**WHAT TO DO**: Wherever the line with "structure TTPage where" sits in the listing below, transcribe from it up to and including the line with "def levelSpan (level", exactly, and leave the remaining lines out.

[Start of section]

-- ==== Sys2Proof/Machine/Timetable.lean ====
section
/-! DEFINITION. The movement timetable (R127 to R141, R379 to R381) and the Tier Engine (R121 to R123). -/
namespace Sys2Proof.Machine

/-- An entry of a timetable from its 48 bytes (R128). -/
def ttEntryOf (b : List Byte) : TTEntry :=
  let f := frameFld b
  { marker := f 0 4, period := f 4 4, kind := f 8 1, tier := f 9 1, scope := f 0xA 1, lead := f 0xB 1, slot := f 0xC 4,
    offset := f 0x10 8, length := f 0x18 8, tstride := signed 64 (f 0x20 8), pstride := signed 64 (f 0x28 8) }

/-- The tiers that a kind allows (R130). -/
def tierAllowed (kind tier : Nat) : Bool :=
  match kind with
  | 0 => tier == 1 || tier == 2
  | 1 => 1 ≤ tier && tier ≤ 3
  | 2 => tier == 0
  | 3 => tier == 0
  | 4 => tier == 1
  | _ => tier ≤ 3

/-- The failing fields of entry `k` of a timetable (R128, R130): offset and size. -/
def ttEntryBad (b : List Byte) (k : Nat) : List (Nat × Nat) :=
  let o := 0x10 + 48 * k
  let e := ttEntryOf (b.drop o)
  let chk := fun (c : Bool) (off size : Nat) => if c then ([] : List (Nat × Nat)) else [(o + off, size)]
  chk (e.kind ≤ 5) 8 1 ++ chk (tierAllowed e.kind e.tier) 9 1 ++ chk (e.scope ≤ 1) 0xA 1
  ++ chk (e.lead == 0 || e.kind == 0 || e.kind == 3) 0xB 1 ++ chk (e.slot ≤ 255) 0xC 4
  ++ chk (1 ≤ e.length && e.length ≤ 2 ^ 40) 0x18 8 ++ chk (e.scope != 1 || e.tstride == 0) 0x20 8

/-- The first failing header field (R127). -/
def ttHeadBad (b : List Byte) : Option (Nat × Nat) :=
  let f := frameFld b
  let chk := fun (c : Bool) (off size : Nat) => if c then ([] : List (Nat × Nat)) else [(off, size)]
  (chk (1 ≤ f 0 4 && f 0 4 ≤ 4096) 0 4 ++ chk (f 4 2 == 1) 4 2 ++ chk (f 6 10 == 0) 6 10).head?

/-- What reading a timetable gives (R129, R371). -/
inductive GotTT where
  | ok (es : List TTEntry) (s : State)
  | absent (addr : Nat) (d : BitVec 192)
  | bad (s : State)                       -- misaligned or unreadable
  | field (value off : Nat)               -- the first failing field
  | stall
  | fault (f : Fault)

/-- Read and check a timetable (R127 to R130). -/
def readTT (s : State) (w : Who) (t : Team) (va : Nat) : GotTT :=
  let fieldOf := fun (b : List Byte) (x : Nat × Nat) => GotTT.field (frameFld b x.1 (min x.2 8)) x.1
  if va % 16 != 0 then .bad s
  else
    match getWords s w t 2 va with
    | .absent a d => .absent a d
    | .bad s1 => .bad s1
    | .stall => .stall
    | .fault f => .fault f
    | .ok h s1 =>
      match ttHeadBad h with
      | some x => fieldOf h x
      | none =>
        let n := frameFld h 0 4
        match getWords s1 w t (6 * n) (va + 16) with
        | .absent a d => .absent a d
        | .bad s2 => .bad s2
        | .stall => .stall
        | .fault f => .fault f
        | .ok r s2 =>
          match ((List.range n).flatMap (ttEntryBad (h ++ r))).head? with
          | some x => fieldOf (h ++ r) x
          | none => .ok ((List.range n).map (fun k => ttEntryOf (r.drop (48 * k)))) s2

/-- The marker of instance `k` (R131). -/
def markOf (e : TTEntry) (k : Nat) : Nat := e.marker + k * e.period

/-- The trigger point of a released kind (R133). -/
def triggerOf (e : TTEntry) (k : Nat) : Nat := if e.kind = 0 || e.kind = 3 then markOf e k - e.lead else markOf e k

/-- The instances of an entry whose marker lies in [lo, hi] and in the series (R131). -/
def seriesIn (e : TTEntry) (lo hi : Nat) : List Nat :=
  let top := min hi 0xFFFFFFFF
  if e.period = 0 then if lo ≤ e.marker && e.marker ≤ top then [0] else []
  else if top < e.marker then []
  else
    let first := ceilDiv (lo - e.marker) e.period
    let last := (top - e.marker) / e.period
    (List.range (last + 1 - first)).map (fun k => first + k)

/-- The instances of an entry whose trigger point lies in [lo, hi] (R133). -/
def releasedIn (e : TTEntry) (lo hi : Nat) : List Nat :=
  if e.kind = 5 then []
  else (seriesIn e lo (hi + e.lead)).filter (fun k => lo ≤ triggerOf e k && triggerOf e k ≤ hi)

/-- The start of an instance's range (R131): `rel` is the team index in the task, 0 for launch scope. -/
def rangeStart (e : TTEntry) (base rel k : Nat) : Nat :=
  wrapN 64 ((base : Int) + e.offset + e.tstride * rel + e.pstride * k)

/-- A page of a range: its base and size, its leaf if it can move, whether it is a first-touch page; otherwise R131 skips
it. -/
structure TTPage where
  va : Nat
  size : Nat
  leaf : Option Leaf
  first : Bool
deriving DecidableEq, Repr

/-- R131 skips the page. -/
def skippedPage (p : TTPage) : Bool := p.leaf.isNone && !p.first

/-- The bytes that one entry of a level maps (R115). -/
def levelSpan (level : Nat) : Nat := 2 ^ (12 + 9 * level)

/-- The page of an address as a timetable sees it (R124, R131): an invalid entry stands for what it would map. -/
def ttPage (s : State) (part ctx va : Nat) : TTPage :=
  match walkWith s (rdMem s) part ctx va with
  | .leaf l =>
    let (_, base, size) := wholePage l
    if bit l.pte 63 || 4 ≤ fld l.pte 5 3 then ⟨base, size, none, false⟩ else ⟨base, size, some l, false⟩
  | .trap num d =>
    let e := fld d.toNat 0 64
    let level := fld d.toNat 64 8
    let span := if num = 4 then levelSpan level else 4096
    ⟨va - va % span, span, none, num == 4 && level ≤ 2 && fld e 5 3 == 1 && frameOf e == 0⟩
  | .fault _ => ⟨va - va % 4096, 4096, none, false⟩

/-- The pages of [va, hi). The recursion is on fuel. -/
def ttPages (s : State) (part ctx : Nat) : Nat → Nat → Nat → List TTPage
  | 0, _, _ => []
  | n + 1, va, hi =>
    if hi ≤ va then []
    else
      let p := ttPage s part ctx va
      p :: ttPages s part ctx n (p.va + p.size) hi

/-- The pages of an instance's range, none for a range that leaves the user half (R131). -/
def rangeOf (s : State) (part ctx start len : Nat) : Option (List TTPage) :=
  if 2 ^ 55 < start + len then none else some (ttPages s part ctx (len / 4096 + 2) start (start + len))

/-- What SKIP counts for the pages of a range (R131). -/
def skipsOf (r : Option (List TTPage)) : Nat :=
  match r with
  | none => 1
  | some ps => (ps.filter skippedPage).length

/-- Add to a counter that saturates at 0xFFFF (R141). -/
def sat16 (x n : Nat) : Nat := min 0xFFFF (x + n)

/-- Add to SKIP and SHORT of the teams that an instance concerns: its team, or every team of the task (R131). -/
def countTT (s : State) (part task : Nat) (team : Option Nat) (skip short : Nat) : State :=
  modTeams s (fun t => t.part == part && t.task == task && (team.isNone || team == some t.index))
    (fun t => { t with skips := sat16 t.skips skip, short := sat16 t.short short })

/-- The word of an argument slot, read under the task's context (R131). -/
def slotWord (s : State) (t : Task) (slot : Nat) : Option Nat :=
  let w : Who := { outside t.part 0 with ctx := t.ctx, task := t.num, rev := t.rev, sup := false }
  match locate s w noTeam 0 (t.arg + 8 * slot) 8 false true with
  | .ok l s1 => if poisoned s1 (readKey s1 w l) 8 then none else some (peek s1 w l 8)
  | _ => none

/-- The slot words of the entries of a scope, by entry index. -/
def slotWordsOf (s : State) (t : Task) (es : List TTEntry) (scope : Nat) : Sparse (Option Nat) :=
  es.zipIdx.foldl (fun m e => if e.1.scope = scope then sput none m e.2 (slotWord s t e.1.slot) else m) []

/-- Entries of a scope whose slot word could not be read (R131). -/
def lostSlots (es : List TTEntry) (words : Sparse (Option Nat)) (scope : Nat) : Nat :=
  (es.zipIdx.filter (fun e => e.1.scope == scope && (sget none words e.2).isNone)).length

/-- Teams of a task that have started and not exited. -/
def startedTeams (s : State) (part task : Nat) : List Team :=
  (allTeams s).filter (fun t => t.part == part && t.task == task)

/-- The launch marker of a task (R132): none when every team has exited. -/
def launchMarker (s : State) (part task : Nat) : Option Nat :=
  match findTask s part task with
  | none => none
  | some t =>
    if t.left = 0 then none
    else
      let ts := startedTeams s part task
      if ts.length < t.left then some 0
      else (ts.map (fun x => x.marker.toNat)).min?

/-- The marker of an instance's scope has passed m_k, or its team has exited (R133). -/
def instExpired (s : State) (part : Nat) (i : Instance) : Bool :=
  match (findTask s part i.task).bind (fun t => t.tt.bind (fun b => b.entries[i.entry]?)) with
  | none => true
  | some e =>
    if e.kind != 0 then false
    else
      match i.team with
      | some k =>
        match findTeam s part i.task k with
        | none => true
        | some t => markOf e i.k < t.marker.toNat
      | none =>
        match launchMarker s part i.task with
        | none => true
        | some m => markOf e i.k < m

[End of section]

**ANSWER SECTION**:
structure TTPage where
  va : Nat
  size : Nat
  leaf : Option Leaf
  first : Bool
deriving DecidableEq, Repr

/-- R131 skips the page. -/
def skippedPage (p : TTPage) : Bool := p.leaf.isNone && !p.first

/-- The bytes that one entry of a level maps (R115). -/
def levelSpan (level : Nat) : Nat := 2 ^ (12 + 9 * level)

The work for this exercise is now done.